Eisbären Bremerhaven
- Position: Head coach
- League: ProA

Personal information
- Born: 12 February 1989 (age 37) Mol, Belgium
- Coaching career: 2012–present

Career history

Coaching
- 2012–2013: DBC Houthalen (assistant)
- 2013–2014: Leuven Bears 2
- 2014–2017: Leuven Bears (assistant)
- 2017: Leuven Bears
- 2018–2019: Team FOG Næstved (assistant)
- 2019–2021: Aris Leeuwarden
- 2022–2025: EWE Baskets Oldenburg (assistant)
- 2025–2026: Löwen Braunschweig (assistant)
- 2026–present: Eisbären Bremerhaven

= Ferried Naciri =

Belgian basketball coach

Ferried Naciri (born 12 February 1989) is a Belgian basketball coach.

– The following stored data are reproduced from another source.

/-- WEAR_CHECK: a monitor has measured (R459, R472). -/
def execWearCheck (m : Monitor) (s : State) : Out :=
  match m with
  | .oscillator k n => .next (s.wearOscillator k n)
  | .stack die site =>
    if (SMap.getD (11 * die + site) [] s.ceHist).length ≤ s.reg (pStack die site) STACK_CTRL_CE_LIMIT then .next s
    else
      let s := s.wear SPARING_F_CE_STACK (blockType .STACK_CTRL) (die * 0x100 + site)
      match s.siteLogical die site with
      | some l => .next (s.autoAction (s.bit pSparing SPARING_AUTO_STACK) 2 die l)
      | none => .next s
  | .segment die site seg =>
    let n := (((SMap.getD (11 * die + site) [] s.segCe).find? fun p => p.1 = seg).map (·.2)).getD 0
    if n < max 1 (s.reg pSparing SPARING_DETOUR_CE) ∨ !s.bit pSparing SPARING_AUTO_DETOUR then .next s
    else .next (s.autoDetour die site seg)
  | .sram typ inst => .next (s.wearSram typ inst)
  | .link port lane margin => .next (s.wearLink port lane margin)
  | .thermal die =>
    let hot := ([13, 14, 15] : List Nat).foldl (fun n b => n + SMap.getD (16 * die + b) 0 s.thermal) 0
    if hot ≤ s.reg pSparing SPARING_THERMAL_LIMIT then .next s
    else
      let r := s.free 24
      .next (r.2.wear SPARING_F_THERMAL (r.1 % 256) (r.1 / 256))

/-- MAP_SAVE: the map is written to the next flash slot, and verified or not (R460). -/
def execMapSave (verified : Bool) (s : State) : Out := .next (s.saveMap verified)

end Sys2Proof.Machine
end

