-- ==== Sys2Proof/Machine/Sorting.lean ====
section
/-! DEFINITION. The SORT and TOPK stages: sorting a share, merging runs, selecting the best entries of each segment, merging
result blocks (R298 to R317). -/
namespace Sys2Proof.Machine

/-! ### SORT (R303 to R306) -/

/-- A sort record from its 16 bytes on a stream, and back (R88, R298). -/
def sortRecOf (v : Nat) : SortRec := ⟨bytesOf v 0 8, bytesOf v 8 4, bytesOf v 12 4⟩
def sortRecBytes (r : SortRec) : Nat := r.key % 2 ^ 64 + r.payload % 2 ^ 32 * 2 ^ 64 + r.pos % 2 ^ 32 * 2 ^ 96

/-- The records that an input port has delivered. -/
def StageEnv.records (e : StageEnv) (port : Nat) : List SortRec :=
  let d := e.bytes port
  (unpackFields 128 (d.2 / 16) d.1).map sortRecOf

/-- Append records to an output port. -/
def StageRes.putRecords (o : StageRes) (e : StageEnv) (port : Nat) (rs : List SortRec) : StageRes :=
  o.put e port (packFields 128 (rs.map sortRecBytes)) (16 * rs.length)

/-- Global position of local element `j` (R301). -/
def globalPos (base stride j : Nat) : Nat := (base + j * stride) % 2 ^ 32

/-- How many operations of the sorting network a merge makes is not stated, so SORT_PASSES takes a free number of them
(DESIGN CHOICE, log 24). -/
def State.freeSortPasses (s : State) (page : Nat) : State :=
  let f := s.free 32
  f.2.count page TILE_C_SORT_PASSES f.1

/-- What the rounds of a SORT leave in its work area is not stated: an open value that its records give (R304; DESIGN CHOICE, log 159). -/
def StageEnv.workArea (e : StageEnv) (recs : List SortRec) (s : State) : State :=
  let n := 32 * e.p 8 4
  s.setTile e.t ((s.tile e.t).scratchWrite (64 * e.p 20 2) n (openBytes 11 n [e.p 1 1, e.p 2 1, packFields 128 (recs.map sortRecBytes)]))

/-- SORT mode (R301, R303 to R305): a share of one group takes one operation of the network (R304). Element `j` belongs to the slot that its global position names: the stage has no field
for elements per slot (DEDUCED, log 29). -/
def stSort (e : StageEnv) : StageRes :=
  if e.p 0 1 ≠ 0 then e.done
  else
    let typ := e.p 1 1
    let desc := e.p 2 1 = 1
    let port := e.p 3 1
    let n := (e.bytes port).2 / 8
    let act := e.active 0xFF
    let val := e.valid (e.p 5 1)
    let pays := e.elemsAt (e.p 4 1) 32 n
    let cand := (enumFrom 0 (e.elemsAt port 64 n)).filterMap fun q =>
      let pos := globalPos (e.p 12 4) (e.p 16 4) q.1
      if !act.getD pos false then none
      else some ((⟨q.2, if e.p 4 1 = 0xFF then q.1 else pays.getD q.1 0, pos⟩ : SortRec), val.getD pos false)
    if cand.length > e.p 8 4 then e.stop 0x13 none
    else
      let good := (cand.filter (·.2)).map (·.1)
      let st := if e.p 8 4 ≤ 128 then e.st.count e.page TILE_C_SORT_PASSES (ceilDiv cand.length 128)
        else e.workArea (cand.map (·.1)) (e.st.freeSortPasses e.page)
      let o := ({ st := st } : StageRes).putRecords e (e.p 6 1) (sortRecs typ desc good)
      if bitAt (e.p 24 1) 0 then
        { o with ends := [.scratch (64 * e.p 22 2) 64 (good.length + (cand.length - good.length) * 2 ^ 64)] }
      else o

/-- MERGE_RUNS mode (R306). -/
def stMergeRuns (e : StageEnv) : StageRes :=
  if e.p 0 1 ≠ 1 then e.done
  else
    let typ := e.p 1 1
    let desc := e.p 2 1 = 1
    let runs := (List.range (e.p 7 1)).map fun i => e.records (e.p 3 1 + i)
    if runs.any fun r => !inOrder typ desc r then e.stop 0x7F none
    else
      let all := runs.flatten
      if all.length > e.p 8 4 then e.stop 0x13 none
      else
        let o := ({ st := e.st.freeSortPasses e.page } : StageRes).putRecords e (e.p 6 1) (sortRecs typ desc all)
        if bitAt (e.p 24 1) 0 then { o with ends := [.scratch (64 * e.p 22 2) 64 all.length] } else o

/-! ### Result blocks (R311, R312) -/

/-- An entry of a result block: value as an FP32 code, index, global position, source. -/
structure TopEnt where
  val : Nat
  idx : Nat
  pos : Nat
  src : Nat
  deriving DecidableEq, Repr

/-- The filler of R311. -/
def topFiller : TopEnt := ⟨0xFF800000, 0xFFFFFFFF, 0xFFFFFFFF, 0xFFFF⟩

/-- A result block; `ents` holds K entries, fillers included. -/
structure TopBlock where
  k : Nat
  real : Nat
  valid : Nat
  tieTotal : Nat
  tieOut : Nat
  nans : Nat
  nulls : Nat
  dups : Nat
  conflicts : Nat
  segment : Nat
  flags : Nat
  dir : Nat
  sel : Tally
  out : Tally
  ents : List TopEnt

/-- Bytes of a block of K entries (R311). -/
def topBytes (k : Nat) : Nat := ceilDiv (192 + 16 * k) 64 * 64

/-- The 16 bytes of an entry. -/
def topEntBytes (x : TopEnt) : Nat :=
  x.val % 2 ^ 32 + x.idx % 2 ^ 32 * 2 ^ 32 + x.pos % 2 ^ 32 * 2 ^ 64 + x.src % 2 ^ 16 * 2 ^ 96

/-- A block as the engine writes it (R311). -/
def topStore (b : TopBlock) : Nat :=
  ofLE (toLE 4 b.k ++ toLE 4 b.real ++ toLE 8 b.valid ++ toLE 8 b.tieTotal ++ toLE 8 b.tieOut ++ toLE 8 b.nans ++
    toLE 8 b.nulls ++ toLE 4 b.dups ++ toLE 4 b.conflicts ++ toLE 4 b.segment ++ toLE 1 b.flags ++ toLE 1 b.dir ++
    toLE 2 0 ++ toLE 48 (tallyStore b.sel) ++ toLE 16 0 ++ toLE 48 (tallyStore b.out) ++ toLE 16 0 ++
    b.ents.flatMap fun x => toLE 16 (topEntBytes x))

/-- Direction of rank order: LARGEST is descending. -/
def topDesc (dir : Nat) : Bool := dir = 0

/-- Rank of an entry: value in the direction, then source, then position (R308, R314). -/
def topBefore (desc : Bool) (a b : TopEnt) : Bool :=
  recBefore 2 desc ⟨a.val, 0, a.src * 2 ^ 32 + a.pos⟩ ⟨b.val, 0, b.src * 2 ^ 32 + b.pos⟩

/-- Values equal, −0 as +0 (R312). -/
def topSame (a b : Nat) : Bool := rankCmp false (floatRank a) (floatRank b) == .eq

/-- The sum of values as terms (R64), onto a tally: with flags. -/
def topSum (t : Tally) (xs : List TopEnt) : Tally × Nat :=
  xs.foldl (fun acc x => let r := tallyAdd acc.1 (exactOf .fp32 x.val); (r.1, acc.2 ||| r.2)) (t, 0)

/-- The block of the valid entries in rank order, with the header counts given (R312, R315): the block and flags. `out` is the
merge of the OUT tallies that come with the entries; `tieMore` is what the blocks add for the K-th value. -/
def topBlockOf (k dir segment valid nans nulls dups conflicts flags : Nat) (out : Tally) (ranked : List TopEnt)
    (tieMore : Nat → Nat) : TopBlock × Nat :=
  let sel := ranked.take k
  let rest := ranked.drop k
  let s1 := topSum (tallyZero false) sel
  let s2 := topSum out rest
  let real := sel.length
  let tie := if real < k then (0, 0)
    else
      let v := (sel.getLastD topFiller).val
      let total := (ranked.filter fun x => topSame x.val v).length + tieMore v
      (total, total - (sel.filter fun x => topSame x.val v).length)
  (⟨k, real, valid, tie.1, tie.2, nans, nulls, dups, conflicts, segment, flags, dir, s1.1, s2.1,
    sel ++ List.replicate (k - real) topFiller⟩, s1.2 ||| s2.2)

/-! ### SELECT (R307 to R310) -/

/-- Bytes delivered on a port by the first arm: each pass of a selection reads the same data again (R309). -/
def StageEnv.armBytes (e : StageEnv) (port : Nat) : Nat × Nat :=
  match e.port port false with
  | some r => groupBytes ((e.x.run r.num).delivered.take (armGroups r 0))
  | none => (0, 0)

/-- Element `j` of a selection (R308): no entry, an entry left out (1 null, 2 NaN), or a valid entry. -/
def StageEnv.topElem (e : StageEnv) (f : Fmt) (act val : List Bool) (code idx j : Nat) : Option (Nat × TopEnt) :=
  let q := globalPos (e.p 20 4) (e.p 24 4) j
  let slot := q / max 1 (e.p 32 4)
  let i := if e.p 4 1 = 0xFF then q else idx
  if !act.getD slot false then none
  else if !val.getD slot false || i = 0xFFFFFFFF then some (1, topFiller)
  else if (exactOf f code).isNan then some (2, topFiller)
  else some (0, ⟨(roundTo .fp32 .rne (exactOf f code)).1, i, q, e.p 28 2⟩)

def stSelect (e : StageEnv) : StageRes :=
  if e.p 0 1 ≠ 0 then e.done
  else
    let f := (fmtOf (e.p 2 1)).getD .fp32
    let w := fmtBits f
    let d := e.armBytes (e.p 3 1)
    let n := d.2 * 8 / w
    let od := e.armBytes (e.p 6 1)
    let offs := if e.p 6 1 = 0xFF then [0, n] else unpackFields 32 (od.2 / 4) od.1
    let segs := offs.zip (offs.drop 1)
    let bad := segs.any (fun p => decide (p.2 < p.1)) || offs.any fun o => decide (o > n)
    if bad then e.stop 0x7F none
    else if offs.getLastD 0 - offs.headD 0 > e.p 12 4 ∨ segs.length > e.p 16 4 then e.stop 0x13 none
    else
      let act := e.active 0xFF
      let vd := (e.armBytes (e.p 5 1)).1
      let val := (List.range e.size).map fun i => e.p 5 1 = 0xFF || bitAt vd i
      let ids := (e.armBytes (e.p 4 1)).1
      let dir := e.p 1 1
      let blocks := (enumFrom 0 segs).map fun sg =>
        let xs := (List.range (sg.2.2 - sg.2.1)).filterMap fun i =>
          let j := sg.2.1 + i
          e.topElem f act val (bits d.1 (w * j) w) (bits ids (32 * j) 32) j
        let good := (xs.filter fun x => x.1 = 0).map (·.2)
        let count := fun c => (xs.filter fun x => x.1 = c).length
        let b := topBlockOf (e.p 8 4) dir sg.1 good.length (count 2) (count 1) 0 0 0 (tallyZero false)
          (sortBy (topBefore (topDesc dir)) good) (fun _ => 0)
        (b.1, b.2 ||| (if count 2 = 0 then 0 else flNanSeen))
      let terms := blocks.foldl (fun a b => a + b.1.valid) 0
      let st := (e.st.freeSortPasses e.page).count e.page TILE_C_TALLY_TERMS terms
      let o := blocks.foldl (fun (o : StageRes) b => o.put e (e.p 7 1) (topStore b.1) (topBytes (e.p 8 4))) { st := st }
      { o with flags := orFlags (blocks.map (·.2)) }

/-! ### MERGE (R313 to R317) -/

/-- An entry read from its 16 bytes. -/
def topEntOf (v : Nat) : TopEnt := ⟨bytesOf v 0 4, bytesOf v 4 4, bytesOf v 8 4, bytesOf v 12 2⟩

/-- A block read from memory; none where a tally breaks R72. -/
def topLoad (v : Nat) : Option TopBlock :=
  match tallyLoad false (bytesOf v 64 48), tallyLoad false (bytesOf v 128 48) with
  | some sel, some out =>
    let k := bytesOf v 0 4
    some ⟨k, bytesOf v 4 4, bytesOf v 8 8, bytesOf v 16 8, bytesOf v 24 8, bytesOf v 32 8, bytesOf v 40 8, bytesOf v 48 4,
      bytesOf v 52 4, bytesOf v 56 4, byteOf v 60, byteOf v 61, sel, out,
      (List.range k).map fun i => topEntOf (bytesOf v (192 + 16 * i) 16)⟩
  | _, _ => none

/-- Blocks of an input, in order (R313). -/
def topBlocks : Nat → Nat → Nat → List Nat
  | 0, _, _ => []
  | fuel + 1, v, n =>
    let k := bytesOf v 0 4
    if n = 0 ∨ k = 0 then []
    else bits v 0 (8 * topBytes k) :: topBlocks fuel (v >>> (8 * topBytes k)) (n - topBytes k)

/-- Whether an entry is real (R312). -/
def topReal (x : TopEnt) : Bool := x.idx != 0xFFFFFFFF

/-- In merge rank. -/
def topInRank (desc : Bool) : List TopEnt → Bool
  | [] => true
  | [_] => true
  | a :: b :: r => !topBefore desc b a && topInRank desc (b :: r)

/-- A block that a merge accepts (R313): `v` its bytes. -/
def topBlockOk (k dir v : Nat) (b : TopBlock) : Bool :=
  let reals := b.ents.map topReal
  decide (b.k ≥ k) && b.dir == dir && bytesOf v 62 2 == 0 && byteOf v 60 / 4 == 0 && bytesOf v 112 16 == 0 &&
  bytesOf v 176 16 == 0 && ((List.range b.k).all fun i => bytesOf v (192 + 16 * i + 14) 2 == 0) &&
  topInRank (topDesc dir) (b.ents.filter topReal) && decide (b.real ≤ b.k) &&
  (reals.zip (reals.drop 1)).all (fun p => p.1 || !p.2) && ((reals.drop b.real).all (!·))

/-- Copies kept and removed by a cross-source merge (R316), and how many of the removed conflict. -/
def crossSource (all : List TopEnt) : List TopEnt × Nat × Nat :=
  let lowest := fun (x : TopEnt) => all.foldl (fun m y => if y.idx = x.idx then min m y.src else m) x.src
  let kept := all.filter fun x => x.src = lowest x
  let gone := all.filter fun x => x.src ≠ lowest x
  let first := fun (x : TopEnt) =>
    (sortBy (fun a b => decide (a.pos < b.pos)) (kept.filter fun y => y.idx = x.idx)).headD x
  (kept, gone.length, (gone.filter fun x => !topSame x.val (first x).val).length)

/-- One output block from a group of blocks (R315, R316). -/
def mergeBlocks (k dir : Nat) (cross : Bool) (bs : List TopBlock) : TopBlock × Nat :=
  let all := bs.flatMap fun b => b.ents.filter topReal
  let c := if cross then crossSource all else (all, 0, 0)
  let sum := fun (f : TopBlock → Nat) => bs.foldl (fun a b => a + f b) 0
  let out := bs.foldl (fun t b => tallyMerge t b.out) (tallyZero false)
  let more := fun v => bs.foldl (fun a b =>
    if b.real = b.k ∧ topSame (b.ents.getLastD topFiller).val v then a + b.tieOut else a) 0
  topBlockOf k dir ((bs.map (·.segment)).headD 0) (sum (·.valid) - c.2.1) (sum (·.nans)) (sum (·.nulls)) c.2.1 c.2.2
    (if cross then 2 + b2n (c.2.2 != 0) else 0) out (sortBy (topBefore (topDesc dir)) c.1) more

def stMerge (e : StageEnv) : StageRes :=
  if e.p 0 1 ≠ 1 then e.done
  else
    let k := e.p 8 4
    let dir := e.p 1 1
    let d := e.bytes (e.p 3 1)
    let vs := topBlocks (d.2 / 192 + 1) d.1 d.2
    let bs := vs.map fun v => (topLoad v).bind fun b => if topBlockOk k dir v b then some b else none
    if bs.any (·.isNone) then e.stop 0x7F none
    else if vs.length > e.p 12 4 then e.stop 0x13 none
    else
      let groups := chunksOf (max 1 (e.p 30 1)) (bs.length + 1) (bs.filterMap id)
      let outs := groups.map (mergeBlocks k dir (bitAt (e.p 31 1) 0))
      let terms := groups.foldl (fun a g => a + (g.flatMap fun b => b.ents.filter topReal).length) 0 -
        outs.foldl (fun a o => a + o.1.dups) 0
      let st := (e.st.freeSortPasses e.page).count e.page TILE_C_TALLY_TERMS terms
      let o := outs.foldl (fun (o : StageRes) b => o.put e (e.p 7 1) (topStore b.1) (topBytes k)) { st := st }
      { o with flags := orFlags (outs.map (·.2)) }

/-! ### The commands -/

def execSort (batch stage : Nat) (s : State) : Out := .next (s.fire batch stage [0x0B] stSort)
def execMergeRuns (batch stage : Nat) (s : State) : Out := .next (s.fire batch stage [0x0B] stMergeRuns)
def execSelect (batch stage : Nat) (s : State) : Out := .next (s.fire batch stage [0x0C] stSelect)
def execMerge (batch stage : Nat) (s : State) : Out := .next (s.fire batch stage [0x0C] stMerge)

end Sys2Proof.Machine
end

He is currently the head coach for Eisbären Bremerhaven of the second German division ProA. Naciri has been an assistant and head coach for clubs in Belgium, Denmark, Germany and the Netherlands.

==Coaching career==
Naciri started coaching in 2004 with local youth teams.

In 2012, he was the assistant coach of the women's team of DBC Houthalen in the Belgian Women's League.

In 2013, he started his coaching career at Leuven Bears, initially training youth teams and the second team. In 2014, Naciri was appointed the assistant coach. In January 2017, he became the head coach of Leuven Bears in the Belgian Pro Basketball League. Naciri was replaced as Leuven head coach in December 2017.

He spent the 2018–19 season at Team FOG Næstved in Denmark as assistant coach under Chris Gillett.

Naciri signed with Aris Leeuwarden in the Netherlands for the 2019–20 season. He coached Aris to its first-ever NBB Cup final before the season was ended early because of the COVID-19 pandemic. After the 2020–21 season, he left Aris.

On July 21, 2022, Naciri signed with EWE Baskets Oldenburg of the Basketball Bundesliga (BBL) as an assistant coach.

On July 31, 2025, he signed with Löwen Braunschweig of the Basketball Bundesliga (BBL) as an assistant coach. Naciri was appointed head coach of German second-division side Eisbären Bremerhaven in June 2026.